Geneva is hosting over 180 open-air performances and 100 big-top shows Keystone

Roll up! Roll up! Be dazzled by burlesque knife-throwers, acrobatic ants, fearless trapeze artists and crazy ambidextrous jugglers in Geneva.

Some 300 acts from 65 countries are performing throughout the year in the western Swiss city as part of the World of Circus Geneva 2010 international circus festival.

The mammoth get-together is the brainchild of Youri Messen-Jaschin, who launched a similar festival in Lausanne in 1987 that attracted 500,000 circus fans.

Such success meant that news about the Geneva festival spread like wildfire in the business, resulting in 5,000 applications from troupes keen to perform, a number eventually whittled down to several hundred.

Geneva’s streets, parks, squares and theatres will be buzzing with a wide range of circus styles: theatre, dance, music, opera, street theatre to magic; there are also numerous exhibitions, workshops, conferences, concerts and films on offer.

Messen-Jaschin’s approach aims to reflect the huge transformation in the circus world over the past 30 years.

“Contemporary circus that appeared in the 1970s is a transversal act mixing theatre, dance and cabaret, which helped bring about a renewal of traditional circus,” he told swissinfo.ch.

Big top mime

Swiss mime artist Dimitri, one of the pioneers of this movement, looks back nostalgically at these changes.

“I was one of the first clowns to come from the theatre world,” he explained.

“When the Knie circus took me on in 1970 for its tour, many people said it was crazy to have a mime artist performing in a circus tent. But the formula was a great success and was widely imitated.”

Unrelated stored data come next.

-- ==== Sys2Proof/Safety.lean ====
section
/-! DEFINITION. Predicates on states: the invariants the rules give the part, and the readiness conditions under which a command
that arrives in a slot is acted on. -/

namespace Sys2Proof.Machine

/-! ## Collections of the segment -/

/-- The exception list's bounds (R173): at most 32 entries, at most one per door and kind. -/
def Listed (xs : List ExceptionEntry) : Prop :=
  xs.length ≤ Config.maxExceptions ∧ (xs.map (fun x => (x.door, x.kind))).Nodup

/-- The exemption table's bounds (R159): at most 16 entries, at most one per local group; the model keeps them in ascending
group (log 46). -/
def ExemptionsOk (xs : List Exemption) : Prop :=
  xs.length ≤ Config.maxExemptions ∧ xs.Pairwise (fun a b => a.group < b.group)

/-- The run queue's bounds (R139): at most 4 programs, none twice, none the active run's; without an active run it is empty. -/
structure RunQueueOk (q : Sequencer) : Prop where
  atMostFour : q.queue.length ≤ Config.maxRunQueue
  noneTwice : q.queue.Nodup
  notActive : ∀ r, q.run = some r → r.program ∉ q.queue
  idle : q.run = none → q.queue = []

/-- The actuation queue stands in the order of R87. -/
def InRankOrder (xs : List QueueEntry) : Prop := xs.Pairwise (fun a b => a.before b = true)

/-- The bounded collections of the segment stand as R87, R139, R159 and R173 give. -/
structure SegmentOk (g : Segment) : Prop where
  exceptions : Listed g.exceptions
  exemptions : ExemptionsOk g.exemptions
  runQueue : RunQueueOk g.seqr
  actuation : InRankOrder g.queue

/-- R87: a door is in the actuation queue exactly when its state is AWAIT_GRANT, and never more than once. -/
structure QueueOk (g : Segment) : Prop where
  awaits : ∀ d, (∃ q ∈ g.queue, q.door = d) ↔ (g.door d).eng.state = .awaitGrant
  once : (g.queue.map (fun q => q.door)).Nodup

/-! ## Trunk port and clock -/

/-- The next slot awaited is at most 64 (R1). -/
def FramePhase.ok : FramePhase → Prop
  | .slots n => n ≤ 64
  | _ => True

/-- The trunk port's quantities (R4, R7, R1): count 0..3, time since the last valid header 0..2,000 ms, an address 1..24 or none;
without INSERT no frame is under way (R15). -/
structure PortOk (p : TrunkPort) : Prop where
  count : p.count ≤ 3
  sinceHeader : p.sinceHeader ≤ Config.headerTimeoutMs
  address : ∀ a, p.address = some a → 1 ≤ a ∧ a ≤ 24
  phase : p.phase.ok
  idle : p.inserted = false → p.phase = .outside

/-- The segment clock (R16): the second of day lies below 86,400, the phase below 1,000 ms, the day types in 0..7. -/
structure ClockOk (c : Clock) : Prop where
  second : ∀ t, c.second = some t → t < Config.daySeconds
  phase : c.phase < 1000
  today : c.today ≤ 7
  tomorrow : c.tomorrow ≤ 7
  yesterday : c.yesterday ≤ 7

/-- The trunk port and the clock agree (R16): the clock is known exactly while the trunk state is TRACKING or HOLDOVER; INSERT
is asserted exactly while the controller runs or reloads (R15). -/
structure TimeOk (s : State) : Prop where
  port : PortOk s.trunk
  clock : ClockOk s.clock
  known : s.clock.second.isSome = true ↔ s.trunk.state ≠ .noTime
  insert : s.trunk.inserted = true ↔ s.power = .running ∨ s.power = .reloading

/-! ## When a command in a slot is acted on -/

/-- The trunk port is in a frame with a valid header whose slots are acted on (R3, R6, R7). -/
structure InFrame (s : State) : Prop where
  running : s.power = .running
  inserted : s.trunk.inserted = true
  header : s.trunk.headerValid = true
  address : s.trunk.address.isSome = true

/-- Slot 0 is awaited in such a frame, and the request is addressed to this controller (R10). -/
structure Addressed (h : ReqHead) (s : State) : Prop where
  frame : InFrame s
  slot : s.trunk.phase = .slots 0
  target : s.trunk.address = some h.target.toNat

/-- A slot of the given route is awaited in such a frame, outside LISTEN (R8, R9). -/
structure Awaits (role : Role) (s : State) : Prop where
  frame : InFrame s
  listen : listening s.trunk.address s.work = false
  slot : ∃ n, 1 ≤ n ∧ n < 64 ∧ s.trunk.phase = .slots n ∧ slotRole s.work n = some role

/-- A command for a site group that the segment knows, in a command slot (R11). -/
structure Commanded (c : CommandSlot) (sc : Scope) (s : State) : Prop where
  awaits : Awaits .command s
  scope : scopeOf s.work c.siteGroup.toNat = some sc

/-- A running controller hears the good reply record r in the slot of drop k on branch b (R54). -/
structure GoodReply (b : BranchNo) (k : DropNo) (r : BranchRecord) (s : State) : Prop where
  running : s.power = .running
  visiting : (s.seg.branch b).visiting = some k
  clean : (s.seg.branch b).spoiled = false
  line : (s.seg.branch b).lineFault = false
  passes : branchPasses r = true
  echo : (replyOf r).echo = BitVec.ofNat 4 k.val

/-- Such a reply from the PRESENT drop of a fitted door, whose first reply has been seen and whose reference is SET: what has changed
gives terminal events (R58, R59). -/
structure Heard (b : BranchNo) (k : DropNo) (r : BranchRecord) (s : State) : Prop where
  good : GoodReply b k r s
  fitted : s.env.fitted (doorAt b k) = true
  present : (s.seg.door (doorAt b k)).drop.lost = false
  seen : (s.seg.door (doorAt b k)).drop.firstReply = true
  reference : (s.seg.door (doorAt b k)).drop.reference = true
  stays : (s.seg.door (doorAt b k)).drop.leaving = .no

/-- Such a reply at a door that stands in no queue. -/
structure HeardAgain (b : BranchNo) (k : DropNo) (r : BranchRecord) (s : State) : Prop extends Heard b k r s where
  unqueued : ∀ q ∈ s.seg.queue, q.door ≠ doorAt b k

/-- The reply's drive current lies within the limits of the profile, so that no supervision fault arises from it (R101, R102). -/
def SoundCurrent (p : ProfileEntry) (r : BranchRecord) : Prop :=
  p.underLimit ≤ (replyOf r).current ∧ (replyOf r).current ≤ p.overLimit

/-- What stands on TRUNK_OUT and in the trunk port after a slot goes on as record `r` (R2). -/
structure Forwards (s t : State) (r : TrunkRecord) : Prop where
  held : t.trunk.held = some r
  out : t.trunk.out = heldSymbols s.trunk.held

/-- The state and its successor differ in the trunk port at most. -/
structure OnlyTrunk (s t : State) : Prop where
  power : t.power = s.power
  clock : t.clock = s.clock
  work : t.work = s.work
  stored : t.stored = s.stored
  store : t.store = s.store
  seg : t.seg = s.seg

/-- The tables, their stored copies and the store state are unchanged. -/
structure KeepsTables (s t : State) : Prop where
  work : t.work = s.work
  stored : t.stored = s.stored
  store : t.store = s.store

/-- One change of a door: every other door is as before. -/
def OnlyDoor (d : DoorNo) (g h : Segment) : Prop := ∀ j, j ≠ d → h.door j = g.door j

/-- What no command of a door, a run or the arbiter changes: the exemption table, the fire release unit, the branches, the window
clock and the flash phase. -/
structure KeepsSides (g h : Segment) : Prop where
  exemptions : h.exemptions = g.exemptions
  fire : h.fire = g.fire
  branches : h.branches = g.branches
  window : h.window = g.window
  flash : h.flash = g.flash

/-- The load is under way in the segment a reset leaves, apart from what headers and start requests may have changed meanwhile. -/
structure FreshLoad (s : State) : Prop where
  loading : s.power = .loading ∨ s.power = .reloading
  doors : ∃ p, ∀ d, s.seg.door d = Door.initial p
  queue : s.seg.queue = []
  learning : s.seg.learning = true
  initial : s.seg.initialDone = false
  run : s.seg.seqr.run = none

/-- The table is not under a store write (R177). -/
def Unstored (t : TableName) (s : State) : Prop := ∀ x, s.store.writing = some x → x.1 ≠ t

/-- The slot awaited goes on with record r in it; nothing else changes (R2). -/
def passing (r : TrunkRecord) (s : State) : State := { s with trunk := s.trunk.accept r }

/-- The response record of a request at this controller (R10). -/
def replyTo (q : Request) (res : Result) (v : Nat) (s : State) : TrunkRecord :=
  responseRecord s.addressNo q res (toValue v)

/-- The programs of today's day-plan entries of minute m whose fired marks are clear, in plan order (R27). -/
def duePrograms (m : Nat) (s : State) : List (Fin 8) :=
  (List.range 6).filterMap (fun i =>
    match s.env.planEntry s.clock.today i with
    | some y => if y.minute = m ∧ s.clock.fired[6 * s.clock.today + i]? = some false then some y.program else none
    | none => none)

/-! ## Groups of commands -/

end Sys2Proof.Machine

namespace Sys2Proof

open Sys2Proof.Machine

/-- The request a management command carries; none for every other command. -/
def Instr.asRequest : Instr → Option Request
  | .read h t i f v => some (fullRequest .read h t i f v)
  | .write h t i f v => some (fullRequest .write h t i f v)
  | .writeSegment h i f v => some (fullRequest .write h 0 i f v)
  | .writeSlotmap h i f v => some (fullRequest .write h 1 i f v)
  | .writeGroupmap h i f v => some (fullRequest .write h 2 i f v)
  | .writeDoor h i f v => some (fullRequest .write h 3 i f v)
  | .writeProfile h i f v => some (fullRequest .write h 4 i f v)
  | .writeProgram h i f v => some (fullRequest .write h 5 i f v)
  | .writeDayplan h i f v => some (fullRequest .write h 6 i f v)
  | .writePassageCounter h i f v => some (fullRequest .write h 7 i f v)
  | .doorServiceOut h i => some (indexRequest .doorService h i 0)
  | .doorServiceReturn h i => some (indexRequest .doorService h i 1)
  | .clearDoorEvents h i => some (indexRequest .clearDoorEvents h i 0)
  | .resetFault h i => some (indexRequest .resetFault h i 0)
  | .clearException h i v => some (indexRequest .clearException h i v)
  | .store h t => some (tableRequest .store h t)
  | .restore h t => some (tableRequest .restore h t)
  | .restart h => some (tableRequest .restart h 0)
  | .unknownRequestKind h k t i f v => some ⟨h, k, t, i, f, v⟩
  | _ => none

/-- The group command a command slot carries; none for every other command. -/
def Instr.asCommand : Instr → Option (CommandCode × CommandSlot)
  | .secureGroup c => some (.secureGroup, c)
  | .releaseGroup c => some (.releaseGroup, c)
  | .resumeSchedule c => some (.resumeSchedule, c)
  | .exemptReleased c => some (.exemptReleased, c)
  | .exemptSecured c => some (.exemptSecured, c)
  | .endExemption c => some (.endExemption, c)
  | .startProgram c => some (.startProgram, c)
  | .abortRun c => some (.abortRun, c)
  | .fireRestore c => some (.fireRestore, c)
  | _ => none

/-- A complete record as such on TRUNK_IN. -/
def Instr.asRecord : Instr → Option TrunkRecord
  | .headerRecord r => some r
  | .slotRecord r => some r
  | .statusSlot r => some r
  | _ => none

/-- Frame marks on TRUNK_IN. -/
def Instr.isMark : Instr → Bool
  | .frameStart | .frameTruncated _ | .frameEnd => true
  | _ => false

/-- Everything that arrives on TRUNK_IN. -/
def Instr.onTrunk (c : Instr) : Bool :=
  c.isMark || c.asRecord.isSome || c.asRequest.isSome || c.asCommand.isSome

/-- Events of timers, branches and the fire input's persistence that only a running controller has. -/
def Instr.needsRunning : Instr → Bool
  | .restartBegin | .storeEntryComplete | .firePersistenceExpiry | .branchSlotStart _ | .replyWindowEnd _ _ | .flashPhaseFlip
  | .dwellTick _ | .proppedBegins _ | .timeSinceCloseTick _ | .windowExpiry | .tailExpiry _ | .deferralSecond _
  | .deferralExpiry _ | .warningExpiry _ | .runTimerExpiry _ | .verifyExpiry _ | .exitShuntExpiry _ | .exitWindowExpiry _
  | .coolingExpiry _ | .stepOffsetSecond _ | .stepStart _ => true
  | _ => false

end Sys2Proof
end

“In 1978 the famous Berlin theatre festival booked us for a play looking at the theme of circus. I put on ‘The clown is dead, long live the clown’. The play was extremely successful and we were able to take it on a major tour.”

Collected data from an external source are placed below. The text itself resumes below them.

/-! ## Management requests -/

/-- READ (R169): the tests in their order, then DONE with the field as it stands; a read changes nothing but the slot. And the fields of
every table (R182): those of the stored tables, EXEMPTION and EXCEPTION by the numbers that R182 lists, those of DOORSTATE and STATUS
numbered, as the model chooses, in the order of the items (log 27), with what is none at 65,535 (logs 28, 69), the level of an output
terminal the level applied (log 90), the marks sixteen to a field (log 61), the selected step and member (logs 67, 70) and an item of
several values in a field for each (log 72); then the codes, in the order in which each rule lists the
values, from 1 where the first is none (log 28). -/
def Obligations.ReadAnswers : Prop :=
  (∀ (h : ReqHead) (table index field : Byte) (value : Value) (s : State), Addressed h s →
    let q := fullRequest .read h table index field value
    let counts : List Nat := [1, 8, 32, 64, 8, 80, 48, 64, 16, 32, 1]
    (11 ≤ table.toNat → exec (.read h table index field value) s = .next (passing (replyTo q .badTable 0 s) s))
    ∧ (∀ n, counts[table.toNat]? = some n → n ≤ index.toNat →
        exec (.read h table index field value) s = .next (passing (replyTo q .badIndex 0 s) s))
    ∧ (∀ n, counts[table.toNat]? = some n → index.toNat < n →
        ∃ fs, entryFields s table.toNat index.toNat value = some fs
          ∧ (fs.length ≤ field.toNat ∨ fieldAbsent table.toNat index.toNat field.toNat = true →
              exec (.read h table index field value) s = .next (passing (replyTo q .badField 0 s) s))
          ∧ (∀ x, fs[field.toNat]? = some x → fieldAbsent table.toNat index.toNat field.toNat = false →
              exec (.read h table index field value) s = .next (passing (replyTo q .done x s) s))))
  ∧ (∀ (s : State) (v : Value),
    let flag (b : Bool) : Nat := if b = true then 1 else 0
    let opt (n : Option Nat) : Nat := n.getD 65535
    let optFlag (b : Option Bool) : Nat := opt (b.map flag)
    let params (y : Params) : List Nat := [y.threshold, y.deferralLimit, y.policy.code, y.warning]
    let x := s.work.segment.value
    entryFields s 0 0 v = some ([x.capacity, x.windowLength, if x.fireActiveHigh = true then 0 else 1] ++ params x.params)
    ∧ (∀ i : Fin 8, entryFields s 1 i.val v = some (match s.work.slotmap[i].value with
      | none => [65535, 65535]
      | some y => [y.slot, y.role.code]))
    ∧ (∀ i : Fin 32, entryFields s 2 i.val v = some (match s.work.groupmap[i].value with
      | none => [65535, 65535]
      | some y => [y.site, y.localGroup.val]))
    ∧ (∀ d : DoorNo, let y := s.work.door[d].value
      entryFields s 3 d.val v = some [flag y.fitted, y.profile.val, y.groups.toNat, y.rank, y.defaultPosture.code])
    ∧ (∀ i : Fin 8, let y := s.work.profile[i].value
      entryFields s 4 i.val v = some ([y.lockKind.code] ++ (List.finRange 6).map (fun k => y.functions[k].code)
        ++ (List.finRange 6).map (fun k => flag y.inverted[k])
        ++ [y.runUnits, y.holdUnits, y.runTime, y.verifyTime, y.retryLimit, y.settleTime, y.bounceLimit, y.proppedLimit,
            y.overLimit, y.underLimit, y.persistence, y.hysteresis, flag y.faultLatch, y.exitShuntTime]))
    ∧ (∀ i : Fin 80, let y := s.work.program[i].value
      entryFields s 5 i.val v
        = some ([y.kind.code, y.stepCount, y.localGroup.val, y.startMode.code, y.offset] ++ params y.params))
    ∧ (∀ i : Fin 48, entryFields s 6 i.val v = some (match s.work.dayplan[i].value with
      | none => [65535, 65535]
      | some y => [y.minute, y.program.val]))
    ∧ (∀ i : Fin 16, entryFields s 8 i.val v = some (match s.seg.exemptions.find? (fun y => y.group == i) with
      | none => [65535, 65535, 65535, 65535]
      | some y => [y.group.val, if y.keep = .released then 0 else 1, y.expiry, y.dayCount]))
    ∧ (∀ i : Fin 32, entryFields s 9 i.val v = some (match s.seg.exceptions[i.val]? with
      | none => List.replicate 7 65535
      | some y => [opt (y.door.map (fun d => d.val)), y.kind.code, opt (y.subReason.map SubReason.code), y.firstMinute,
          y.lastMinute, y.occurrences, flag (y.active s.seg)]))
    ∧ (∀ d : DoorNo,
      let x := s.seg.door d
      let p := s.env.profile d
      let y := x.eng
      let m := x.mon
      let pending : List Nat := match y.pendingTarget with
        | none => List.replicate 6 65535
        | some q => [q.posture.code] ++ params q.params ++ [opt q.owed]
      let deferral : List Nat := match y.deferral with
        | .none => [65535, 65535]
        | .counting n => [1, n]
        | _ => [2, 65535]
      let pulse : List Nat := match x.drop.pulse with
        | .none => [65535, 65535]
        | .outstanding k => [1, k.code]
        | .held k => [2, k.code]
        | .cancelled k => [3, k.code]
      let reported : Nat := if x.inputs.current = none then 65535
        else if p.assigns .lockDrive = true then optFlag x.inputs.reportedDrive else 0
      entryFields s 7 d.val v = some (
        [y.state.code, flag (!y.inService), opt (y.target.map Posture.code)] ++ params y.params ++ [y.fallback.code, opt y.owed]
        ++ pending ++ [flag y.drive, y.retry, flag y.force] ++ deferral
        ++ [flag y.pulseInAttempt, y.lastSettled.code, if y.timer.running = true then y.timer.remaining else 65535,
            flag y.exitWindow, y.openingMark.code]
        ++ [flag y.live.notSecured, flag y.live.notReleased, flag y.live.propped, flag y.live.overcurrent,
            flag y.live.openCircuit, flag y.live.lost, flag y.live.tamper]
        ++ [flag y.sticky.notSecured, flag y.sticky.notReleased, flag y.sticky.propped, flag y.sticky.overcurrent,
            flag y.sticky.openCircuit, flag y.sticky.lost, flag y.sticky.tamper, flag y.sticky.forcedOpen,
            flag y.sticky.leftReleased, flag y.sticky.budget]
        ++ [optFlag x.inputs.position, optFlag x.inputs.bolt, optFlag x.inputs.exitRequest, optFlag x.inputs.tamper, reported,
            opt x.inputs.current]
        ++ (List.finRange 6).map (fun k => optFlag
            ((if p.functions[k].isOutput = true then x.inputs.outputLevels else x.inputs.inputLevels).map (fun b => b.getLsbD k.val)))
        ++ [opt ((x.sensed p).map Posture.code)]
        ++ [x.drop.missCount, x.drop.goodCount, flag x.drop.lost, x.drop.pulseSeq.toNat] ++ pulse
        ++ [x.drop.lastSeq.toNat, flag x.drop.lastLocalFault]
        ++ [flag m.enable, flag m.isOpen, m.dwell, m.latchedBounce, m.latchedPropped, m.lastOpen, m.passages.toNat % 65536,
            m.passages.toNat / 65536, m.windowCount, m.activity, opt m.sinceClose, flag m.propped,
            opt (m.watch.map (fun w => w.threshold)), optFlag (m.watch.map (fun w => w.force)), s.seg.window.elapsedMs / 1000]
        ++ [x.charge.units, x.charge.basis.code, x.charge.tail, opt (s.seg.queue.findIdx? (fun q => q.door == d))]
        ++ [x.sup.overCount, x.sup.underCount]
        ++ [opt ((expectedPosture s.env s.seg.exemptions d).map Posture.code)]))
    ∧ (let c := s.clock
      let t := c.second.getD 86400
      let f := s.seg.fire
      let q := s.seg.seqr
      let marks (ms : List Bool) : List Nat := (List.range ((ms.length + 15) / 16)).map (fun w =>
        ((List.range 16).map (fun b => if ms.getD (16 * w + b) false = true then 2 ^ b else 0)).sum)
      let k := v.toNat / 256
      let chosen : Option StepRecord := q.run.bind (fun r => if k = 0 then none else r.steps[k - 1]?)
      let step : List Nat := match chosen with
        | none => List.replicate 17 65535
        | some z => [z.state.code, flag z.baseReached, z.remaining, opt z.startMinute, opt z.doneMinute, z.members.length]
          ++ [DoorOutcome.done, .already, .exempt, .absent, .lost, .leftReleased, .proppedLate, .failed, .budget, .overridden].map
              (fun o => z.members.countP (fun m => m.mark == .outcome o))
          ++ [z.members.countP (fun m => match m.mark with
              | .following _ => true
              | _ => false)]
      let member : List Nat := match chosen with
        | none => [65535, 65535, 65535]
        | some z => if 64 ≤ v.toNat % 256 then [65535, 65535, 65535] else
          match z.members.find? (fun m => m.door.val == v.toNat % 256) with
          | none => [0, 65535, 65535]
          | some m => [1] ++ (match m.mark with
            | .nothing => [65535, 65535]
            | .outcome o => [o.code, 65535]
            | .following j => [65535, j])
      let summary : List Nat := match q.summary with
        | none => List.replicate 15 65535
        | some y => [y.program.val, y.ending.code, y.startMinute, y.endMinute, y.stepsStarted] ++ y.counts
      let dropped : List Nat := match q.dropped with
        | none => [65535, 65535, 65535]
        | some y => [y.program.val, y.reason.code, y.minute]
      entryFields s 10 0 v = some (
        [s.trunk.state.code, s.trunk.count, s.trunk.sinceHeader, s.condition.code]
        ++ (List.finRange 4).map (fun b => flag (s.seg.branch b).lineFault)
        ++ [t % 65536, t / 65536, c.today, c.tomorrow, c.yesterday, c.lastSite.code]
        ++ [s.work.segment.value.capacity, s.seg.load, flag s.seg.learning, s.seg.window.elapsedMs / 1000]
        ++ [flag f.latch, opt (f.cause.map LatchCause.code), flag f.reading, f.persistence, flag f.lastEmergency]
        ++ [flag s.store.writing.isSome, opt (s.store.writing.map (fun y => y.1.ix.val)), opt (s.store.writing.map (fun y => y.2))]
        ++ (List.finRange 7).map (fun i => flag s.work.corrected[i])
        ++ marks [s.work.segment.defective] ++ marks (s.work.slotmap.toList.map (fun w => w.defective))
        ++ marks (s.work.groupmap.toList.map (fun w => w.defective)) ++ marks (s.work.door.toList.map (fun w => w.defective))
        ++ marks (s.work.profile.toList.map (fun w => w.defective)) ++ marks (s.work.program.toList.map (fun w => w.defective))
        ++ marks (s.work.dayplan.toList.map (fun w => w.defective))
        ++ [opt (q.run.map (fun r => r.program.val)), opt (q.run.map (fun r => r.startMinute))] ++ step ++ member
        ++ (List.range 4).map (fun i => opt ((q.queue[i]?).map (fun p => p.val))) ++ summary ++ dropped)))
  ∧ ([LatePolicy.force, .leave].map LatePolicy.code = [0, 1] ∧ [LockKind.magnetic, .strike, .motor].map LockKind.code = [0, 1, 2]
    ∧ [TermFn.position, .bolt, .exitRequest, .tamper, .lockDrive, .sounder, .indicator, .generalIn, .none].map TermFn.code
      = List.range 9
    ∧ [Role.command, .status].map Role.code = [0, 1] ∧ [ProgramKind.lockup, .release].map ProgramKind.code = [0, 1]
    ∧ [StartMode.withPrevious, .afterPrevious].map StartMode.code = [0, 1]
    ∧ [Posture.secured, .released].map Posture.code = [0, 1]
    ∧ [SiteCommand.normal, .sweepHold, .emergencyRelease].map SiteCommand.code = [0, 1, 2]
    ∧ [TrunkState.noTime, .tracking, .holdover].map TrunkState.code = [0, 1, 2]
    ∧ [Condition.normal, .noTime, .holdover, .fire, .listen].map Condition.code = List.range 5
    ∧ [DoorState.absent, .holding, .released, .secured, .quietWait, .warning, .awaitGrant, .driving, .verifying, .exitShunt, .cooling,
        .faulted, .lost, .egress, .outOfService].map DoorState.code = List.range 15
    ∧ [Kind.notSecured, .notReleased, .propped, .forcedOpen, .overcurrent, .openCircuit, .lost, .tamper, .leftReleased, .budget,
        .storeDefect, .runDropped, .clockStep].map Kind.code = List.range 13
    ∧ [SubReason.terminal, .localFault].map SubReason.code = [0, 1]
    ∧ [DoorOutcome.done, .already, .exempt, .absent, .lost, .leftReleased, .proppedLate, .failed, .budget, .overridden].map
        DoorOutcome.code = List.range 10
    ∧ [StepState.delaying, .active, .done].map StepState.code = [0, 1, 2]
    ∧ [Ending.completed, .aborted, .fire].map Ending.code = [0, 1, 2]
    ∧ [DropReason.notLoaded, .fire, .defective, .disabled, .active, .queued, .full].map DropReason.code = List.range 7
    ∧ [PulseKind.throw, .withdraw].map PulseKind.code = [1, 2] ∧ [LatchCause.fireIn, .header].map LatchCause.code = [1, 2]
    ∧ [Basis.none, .hold, .run, .tail].map Basis.code = [65535, 1, 2, 3]
    ∧ [Fallback.none, .secured, .released, .faulted].map Fallback.code = [65535, 1, 2, 3]
    ∧ [OpeningMark.none, .inWindow, .forced].map OpeningMark.code = [65535, 1, 2])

Dimitri feels changes in the early 1970s were largely influenced by post-1968 counter-culture ideas in the theatre world, where big-name directors wanted to make theatre more popular and less elite.

Traditional circus also came up against serious competition from cinema and television, he says.

Renaissance

Western European audiences then got a big shock when they started seeing some of the amazing acts from the East, said the artist from Italian-speaking Switzerland.

“In Russia, as well as China, circus has always been very important and of a higher standard than in Europe. When troupes started touring around the world, they brought with them their quality and virtuosity, which influenced everyone.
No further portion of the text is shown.